● **Information provided**:
══════
theorem afterAll_scheduled (l' : List Agent) (s : State) (l : List Agent) (n : Nat) :
    State.afterAll { s with turns := l, tick := n } l' = { s.afterAll l' with turns := l, tick := n } := by
  induction l' generalizing s with
  | nil => rfl
  | cons b l' ih =>
    show State.afterAll (State.after b _) l' = _
    rw [after_scheduled, ih]
    rfl

/-- A run with its turns fixed is the steps of their agents. -/
theorem runTurns_eq (l : List Agent) (s : State) :
    runTurns l s = .next { s.afterAll l with turns := [], tick := s.tick + l.length } := by
  induction l generalizing s with
  | nil => rfl
  | cons a l ih =>
    have h : agentStep a (s.seen l) = .next { s.after a with turns := l, tick := s.tick + 1 } := by
      rw [agentStep_after]
      exact congrArg _ (after_scheduled s a l (s.tick + 1))
    rw [runTurns_cons h rfl, ih, afterAll_scheduled]
    simp [State.afterAll]
    omega

/-- Where one run comes to a halted state with `P`, every run does. -/
theorem endsIn_of_path (hI : Orderly I) {P : State → Prop} {n : Nat} {s t : State} (h : Path n s t)
    (ht : t.halted = true) (hs : I s) (hP : ∀ l k, P { t with turns := l, tick := k }) : endsIn s P := by
  refine ⟨n, fun rounds hn hr => ?_⟩
  rw [runTurns_eq, afterAll_rounds hI h ht hs rounds hn hr]
  exact ⟨_, rfl, hP _ _⟩

end Machine
end Sys2Proof
end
══════
● **Work task**: Give the data again, exactly.

● **Answer section**:
theorem afterAll_scheduled (l' : List Agent) (s : State) (l : List Agent) (n : Nat) :
    State.afterAll { s with turns := l, tick := n } l' = { s.afterAll l' with turns := l, tick := n } := by
  induction l' generalizing s with
  | nil => rfl
  | cons b l' ih =>
    show State.afterAll (State.after b _) l' = _
    rw [after_scheduled, ih]
    rfl

/-- A run with its turns fixed is the steps of their agents. -/
theorem runTurns_eq (l : List Agent) (s : State) :
    runTurns l s = .next { s.afterAll l with turns := [], tick := s.tick + l.length } := by
  induction l generalizing s with
  | nil => rfl
  | cons a l ih =>
    have h : agentStep a (s.seen l) = .next { s.after a with turns := l, tick := s.tick + 1 } := by
      rw [agentStep_after]
      exact congrArg _ (after_scheduled s a l (s.tick + 1))
    rw [runTurns_cons h rfl, ih, afterAll_scheduled]
    simp [State.afterAll]
    omega

/-- Where one run comes to a halted state with `P`, every run does. -/
theorem endsIn_of_path (hI : Orderly I) {P : State → Prop} {n : Nat} {s t : State} (h : Path n s t)
    (ht : t.halted = true) (hs : I s) (hP : ∀ l k, P { t with turns := l, tick := k }) : endsIn s P := by
  refine ⟨n, fun rounds hn hr => ?_⟩
  rw [runTurns_eq, afterAll_rounds hI h ht hs rounds hn hr]
  exact ⟨_, rfl, hP _ _⟩

end Machine
end Sys2Proof
end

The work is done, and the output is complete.